IFRS 10 Consolidated Financial Statements
In my previous article I introduced the world of group accounts and consolidation to you.
You learned that there about 6 IFRS dealing with this topic.
Here, I’d like to summarize the first “consolidation” standard dealing with the consolidated financial statements: IFRS 10.
What is the objective of IFRS 10?
The objective of IFRS 10 Consolidated Financial Statements is to establish principles for the presentation and preparation of consolidated financial statements when an entity controls another entity.
More specifically, IFRS 10:
- Requires an entity (a parent) that controls one or more other entities (subsidiaries) to present consolidated financial statements;
- Defines the principle of control as the basis for consolidation and sets out how to identify whether the investor controls the investee;
- Sets out the accounting requirements for the preparation of consolidated financial statements, and
- Defines an investment entity and sets out an exception to consolidating particular subsidiaries of an investment entity.
Control as the basis for consolidation
Simply speaking, the basic rule is:
- If an investor controls its investee => investor must consolidate;
- If an investor does NOT control its investee =>; investor does NOT consolidate.
So what is control?
An investor controls an investee when the investor:
- Is exposed to, or has right to variable returns from its involvement with the investee;
- Has the ability to affect those returns
- Through its power over the investee.
How to assess control
Remember 3 basic elements inherent in control: power, ability to use this power and variable returns.

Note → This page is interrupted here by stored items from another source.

-- ==== Sys2Proof/Machine/Operands.lean ====
section
/-! DEFINITION. Every operand form: the data operands of 30_encoding.md R72, the slices, bytes and fields of an identifier, the views
of the digest and of the canonical text, the character classes of the parser. -/

namespace Sys2Proof.Machine

/-! ### Data operands (30_encoding.md R72, 20_memory.md R58): the low bits of `WDATA`, the rest ignored -/

/-- `WDATA[7:0]`: SHA.APPEND, U.WRB. -/
def State.dataByte (s : State) : Byte := s.wdata.setWidth 8

/-- `WDATA[31:0]`: P.CHAR. -/
def State.codePoint (s : State) : Word := s.wdata.setWidth 32

/-! ### Slices of an identifier (00_scope.md R8, R9) -/

/-- The value with its `w` low bits set. -/
def lowMask (w : Nat) : Ident := BitVec.allOnes 128 >>> (128 - w)

/-- `u[lo+w-1 : lo]`, zero-extended to 128 bits. -/
def slice (u : Ident) (lo w : Nat) : Ident := (u >>> lo) &&& lowMask w

/-- `u` with `u[lo+w-1 : lo]` replaced by `v[w-1:0]`, its other bits as they were. -/
def setSlice (u : Ident) (lo w : Nat) (v : Ident) : Ident :=
  (u &&& ~~~(lowMask w <<< lo)) ||| ((v &&& lowMask w) <<< lo)

/-- The lowest bit of byte `i` of an identifier, `120 - 8i` (R9). -/
def byteLo (i : Nat) : Nat := 120 - 8 * i

/-- `byte(u, i)` (R9). -/
def byteOf (u : Ident) (i : Nat) : Byte := (slice u (byteLo i) 8).setWidth 8

/-- `byte(u, i) <- b` (00_scope.md R10, 41_uuid_layout.md R145). -/
def setByte (u : Ident) (i : Nat) (b : Byte) : Ident := setSlice u (byteLo i) 8 (b.setWidth 128)

/-- Sixteen bytes as an identifier, byte 0 most significant (R9). -/
def identOfBytes (bs : Vector Byte 16) : Ident :=
  bs.toList.foldl (fun u b => (u <<< 8) ||| b.setWidth 128) 0

/-- The six fields of an identifier (41_uuid_layout.md R147). -/
inductive Field
  | timeLow
  | timeMid
  | timeHighAndVersion
  | clockSeqHiAndReserved
  | clockSeqLow
  | node
  deriving DecidableEq, Repr

/-- The field of a selector FSEL (R147, D34). -/
def fieldOf (idx : Byte) : Option Field :=
  match idx.toNat with
  | 0 => some .timeLow
  | 1 => some .timeMid
  | 2 => some .timeHighAndVersion
  | 3 => some .clockSeqHiAndReserved
  | 4 => some .clockSeqLow
  | 5 => some .node
  | _ => none

/-- The lowest bit of a field and its width (R147, columns `hi:lo` and `w`). -/
def Field.place : Field → Nat × Nat
  | .timeLow => (96, 32)
  | .timeMid => (80, 16)
  | .timeHighAndVersion => (64, 16)
  | .clockSeqHiAndReserved => (56, 8)
  | .clockSeqLow => (48, 8)
  | .node => (0, 48)

/-- `U[RS][hi:lo]` (R149). -/
def getField (u : Ident) (f : Field) : Ident := slice u f.place.1 f.place.2

/-- `U[RD][hi:lo] <- WDATA[w-1:0]` (R148). -/
def setField (u : Ident) (f : Field) (v : Ident) : Ident := setSlice u f.place.1 f.place.2 v

/-! ### Derived fields (R150, R151) and the stamp (42_uuid_generate.md R170) -/

/-- The variant code, from the top three bits of byte 8 (R150, D15; the departure from RFC 4122 is 90_conflicts.md C2). -/
def variantCode (u : Ident) : Ident :=
  let v := slice u 61 3
  if v = 0b000 then 0
  else if v = 0b001 ∨ v = 0b010 ∨ v = 0b011 then 2
  else if v = 0b100 ∨ v = 0b101 then 1
  else if v = 0b110 then 3
  else 4

/-- The version nibble, the top nibble of byte 6 (R151). -/
def versionNibble (u : Ident) : Ident := slice u 76 4

/-- `Stamp(u, ver)`: the version into the top nibble of byte 6, `10` into the top two bits of byte 8 (R170). -/
def stamp (u : Ident) (ver : BitVec 4) : Ident :=
  let r := setByte u 6 ((byteOf u 6 &&& 0x0F#8) ||| (ver.setWidth 8 <<< 4))
  setByte r 8 ((byteOf u 8 &&& 0x3F#8) ||| 0x80#8)

/-! ### Characters (00_scope.md R11) -/

/-- `HexChar(n, case)` as an ASCII code (R11). -/
def hexChar (n : BitVec 4) (c : HexCase) : Byte :=
  if n.toNat < 10 then 0x30#8 + n.setWidth 8
  else match c with
    | .lower => 0x61#8 + (n.setWidth 8 - 10#8)
    | .upper => 0x41#8 + (n.setWidth 8 - 10#8)

/-- `HexVal(c)`, defined on the 22 ASCII digits alone (R11, D19). -/
def hexVal (c : Word) : Option (BitVec 4) :=
  if 0x30 ≤ c.toNat ∧ c.toNat ≤ 0x39 then some (BitVec.ofNat 4 (c.toNat - 0x30))
  else if 0x41 ≤ c.toNat ∧ c.toNat ≤ 0x46 then some (BitVec.ofNat 4 (c.toNat - 0x41 + 10))
  else if 0x61 ≤ c.toNat ∧ c.toNat ≤ 0x66 then some (BitVec.ofNat 4 (c.toNat - 0x61 + 10))
  else none

/-- Nibble `n` of a byte: the high one for an even `n`, the low one for an odd `n` (20_memory.md R55, 44_uuid_format_order.md R218). -/
def nibble (b : Byte) (n : Nat) : BitVec 4 :=
  if n % 2 = 0 then (b >>> 4).setWidth 4 else b.setWidth 4

/-! ### Views of the digest (20_memory.md R55) -/

/-- Digest byte `i`: byte `i mod 4`, the most significant first, of `H[i div 4]`. -/
def digestByte (h : Vector Word 5) (i : Nat) : Byte :=
  ((h.toList.getD (i / 4) 0) >>> (24 - 8 * (i % 4))).setWidth 8

/-- Digest text character `j`: always lower case (R55, 40_sha1.md R114). -/
def digestChar (h : Vector Word 5) (j : Nat) : Byte :=
  hexChar (nibble (digestByte h (j / 2)) j) .lower

/-- Digest bytes 0 to 15, `H[0] ‖ H[1] ‖ H[2] ‖ H[3]` (42_uuid_generate.md R173, R175). -/
def digestHead (h : Vector Word 5) : Ident := h[0] ++ h[1] ++ h[2] ++ h[3]

/-! ### The canonical text (44_uuid_format_order.md R218) -/

/-- The positions of the hyphens in the 36 characters. -/
def hyphenPositions : List Nat := [8, 13, 18, 23]

/-- Character `k` of the canonical text of `u`. -/
def canonicalChar (u : Ident) (c : HexCase) (k : Nat) : Byte :=
  if k ∈ hyphenPositions then 0x2D#8
  else
    let n := k - (hyphenPositions.filter (· < k)).length
    hexChar (nibble (byteOf u (n / 2)) n) c

/-! ### Character classes (43_uuid_parse.md R187) -/

/-- The six classes of R187; a Hex character carries its value. -/
inductive CharClass
  | hex (v : BitVec 4)
  | hyphen
  | openBrace
  | closeBrace
  | ws
  | other
  deriving DecidableEq, Repr

/-- The code points of the classes Hex, Hyphen, Open and Close, which no instance of `IsWs` may contain (R188). -/
def isStructural (c : Word) : Bool :=
  (hexVal c).isSome || c == 0x2D#32 || c == 0x7B#32 || c == 0x7D#32

/-- `IsWs(c)` (R188): U+0020 and the instance's own code points, never a structural one. -/
def isWs (cfg : Config) (c : Word) : Bool :=
  (c == 0x20#32 || cfg.ws.contains c) && !isStructural c

/-- The class of a code point (R187). Every 32-bit value has one (R186). -/
def classify (cfg : Config) (c : Word) : CharClass :=
  match hexVal c with
  | some v => .hex v
  | none =>
    if c = 0x2D#32 then .hyphen
    else if c = 0x7B#32 then .openBrace
    else if c = 0x7D#32 then .closeBrace
    else if isWs cfg c then .ws
    else .other

end Sys2Proof.Machine
end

Power is the existing rights that give the current ability to direct the relevant activities. Let’s break it down a bit:
- The rights must be substantive, not only some minor rights;
- The ability must be current, exercisable in the present time;
- The relevant activities must be significant and related to major activities of investee.
When assessing whether an investor controls an investee, more than one factor need to be considered. IFRS 10 contains guidance in this area.

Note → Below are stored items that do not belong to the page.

-- ==== Sys2Proof/Machine/Flags.lean ====
section
/-! DEFINITION. The flags and what is computed from them: the status codes (60_exceptions.md R231), the two status words
(10_state.md R37), the bracket balance (R33). The core has no arithmetic condition code (R36). -/

namespace Sys2Proof.Machine

/-- `STATUS[3:0]` of a status (R231). -/
def Status.code : Status → BitVec 4
  | .ok => 0
  | .illegalCmd => 1
  | .notFinished => 2

/-- The two bits of `PST` (R31). -/
def ParseState.code : ParseState → BitVec 2
  | .initial => 0
  | .parsing => 1
  | .finished => 2
  | .error => 3

/-- The SHA status word `NBLK ‖ 0 ‖ NBUF ‖ 0 ‖ FIN` (R37, 40_sha1.md R115). -/
def shaStatusWord (m : Sha1Unit) : Ident :=
  m.nblk ++ 0#50 ++ m.nbuf ++ 0#7 ++ BitVec.ofBool m.fin

/-- The parser status word `PDIG << 8 | PBC << 5 | PBO << 4 | PST` (R37, 43_uuid_parse.md R196). -/
def parserStatusWord (p : ParserUnit) : Ident :=
  (p.pdig.setWidth 128 <<< 8) ||| ((BitVec.ofBool p.pbc).setWidth 128 <<< 5) |||
    ((BitVec.ofBool p.pbo).setWidth 128 <<< 4) ||| p.pst.code.setWidth 128

/-- A parse that delivers a value: FINISHED with balanced brackets (R33, R195). -/
def ParserUnit.accepts (p : ParserUnit) : Bool := p.pst = .finished && p.pbo == p.pbc

/-- The three-way result of U.CMP before it is put on the bus, -1, 0 or +1 (44_uuid_format_order.md R216). -/
def compareIdent (a b : Ident) : Int :=
  if a.toNat < b.toNat then -1 else if a = b then 0 else 1

end Sys2Proof.Machine
end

Accounting requirements of IFRS 10
Consolidation procedures
In order to prepare consolidated financial statements, IFRS 10 prescribes the following consolidation procedures:
- Combine like items of assets, liabilities, equity, income, expenses and cash flows of the parent with those of its subsidiaries;
- Offset (eliminate):
- The carrying amount of the parent’s investment in each subsidiary; and
- The parent’s portion of equity of each subsidiary;
- Eliminate in full intragroup assets and liabilities, equity, income, expenses and cash flows relating to transactions between entities of the group.

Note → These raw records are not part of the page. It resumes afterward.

-- ==== Sys2Proof/Laws/Ops.lean ====
section
/-! SUPPORT. Everything a shared operation can answer: responses, the two faults, index checks, digest reads, host actions. -/

namespace Sys2Proof.Machine

@[simp] theorem respond_eq (v : Ident) (s : State) : respond v s = .next (s.answer .ok v) := rfl
@[simp] theorem raise_eq (st : Status) (s : State) : raise st s = .next (s.answer st 0) := rfl

/-- A command with its index in range runs its body. -/
theorem withIndex_ok (last : Nat) (idx : Byte) (body : State → Result) (s : State) (h : idx.toNat ≤ last) :
    withIndex last idx body s = body s := by simp [withIndex, h]

/-- Out of range it raises IllegalCmd (30_encoding.md R75). -/
theorem withIndex_illegal (last : Nat) (idx : Byte) (body : State → Result) (s : State) (h : last < idx.toNat) :
    withIndex last idx body s = .next (s.answer .illegalCmd 0) := by
  rw [withIndex, if_neg (by omega)]; rfl

/-- A digest read of a finished unit. -/
theorem readDigest_finished (view : Vector Word 5 → Ident) (s : State) (h : s.sha.fin = true) :
    readDigest view s = .next (s.answer .ok (view s.sha.h)) := by simp [readDigest, h]

/-- A digest read of an unfinished unit raises NotFinished (60_exceptions.md R233). -/
theorem readDigest_unfinished (view : Vector Word 5 → Ident) (s : State) (h : s.sha.fin = false) :
    readDigest view s = .next (s.answer .notFinished 0) := by simp [readDigest, h]

/-- A field selector names a field exactly in its range (41_uuid_layout.md R147). -/
theorem fieldOf_isSome (idx : Byte) : (fieldOf idx).isSome = decide (idx.toNat ≤ 5) := by
  rcases hn : idx.toNat with _ | _ | _ | _ | _ | _ | n <;> simp [fieldOf, hn]

/-- A word that decodes runs its command. -/
theorem runCommand_instr (w : Word) (i : Instr) (s : State) (h : decode w = .instr i) : runCommand w s = exec i s := by
  simp [runCommand, h]

/-- A word that does not decode raises IllegalCmd (60_exceptions.md R232). -/
theorem runCommand_illegal (w : Word) (e : DecodeError) (s : State) (h : decode w = .illegal e) :
    runCommand w s = .next (s.answer .illegalCmd 0) := by
  simp [runCommand, h]

end Sys2Proof.Machine
end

If you’d like to learn HOW to actually apply these consolidation procedures and how to prepare the consolidated financial statements on numerical examples, please check out the IFRS Kit.
Other accounting requirements
Except for basic consolidation procedures, IFRS 10 prescribes number of other rules for preparing consolidated financial statements, such as:
- Presentation of non-controlling interests: in equity, but separately from the equity of owners of the parent;
- Uniform accounting policies shall be used by both parent and subsidiary;
- The financial statements of the parent and the subsidiary shall have the same reporting date;
- How to deal when the parent loses its control over subsidiary,
and number of other rules dealing with the specific circumstances.
Exceptions in IFRS 10
As I wrote above, when a parent controls a subsidiary, then it should consolidate.
But not always. IFRS 10 sets the following exceptions from consolidation:
- A parent does not need to present consolidated financial statements if it meets all of the following conditions:
- It is a wholly-owned subsidiary or is a partially-owned subsidiary of another entity and its other owners agree;
- Its debt or equity instruments are not traded in a public market;
- It did not file, nor is it in the process of filing, its financial statements with a securities commission or other regulatory organization for the purpose of issuing any class of instruments in a public market, and
- Its ultimate or any intermediate parent of the parent produces consolidated financial statements available for public use that comply with IFRSs.
- Post-employment benefit plans or other long-term employee benefit plans to which IAS 19 Employee Benefits applies – they don’t need to present consolidated financial statements;
- Investment entities. This exception applies for the periods starting on or after 1 January 2014 and I have written about this exception in the article “Top 5 2013 and 2014 IFRS Changes“.
Investment entities
Investment entity is an entity that:
- Obtains funds from one or more investors for the purpose of providing those investor(s) with investment management services;
- Commits to its investor(s) that its business purpose is to invest funds solely for returns from capital appreciation, investment income, or both, and
- Measures and evaluates the performance of substantially all of its investments on a fair value basis.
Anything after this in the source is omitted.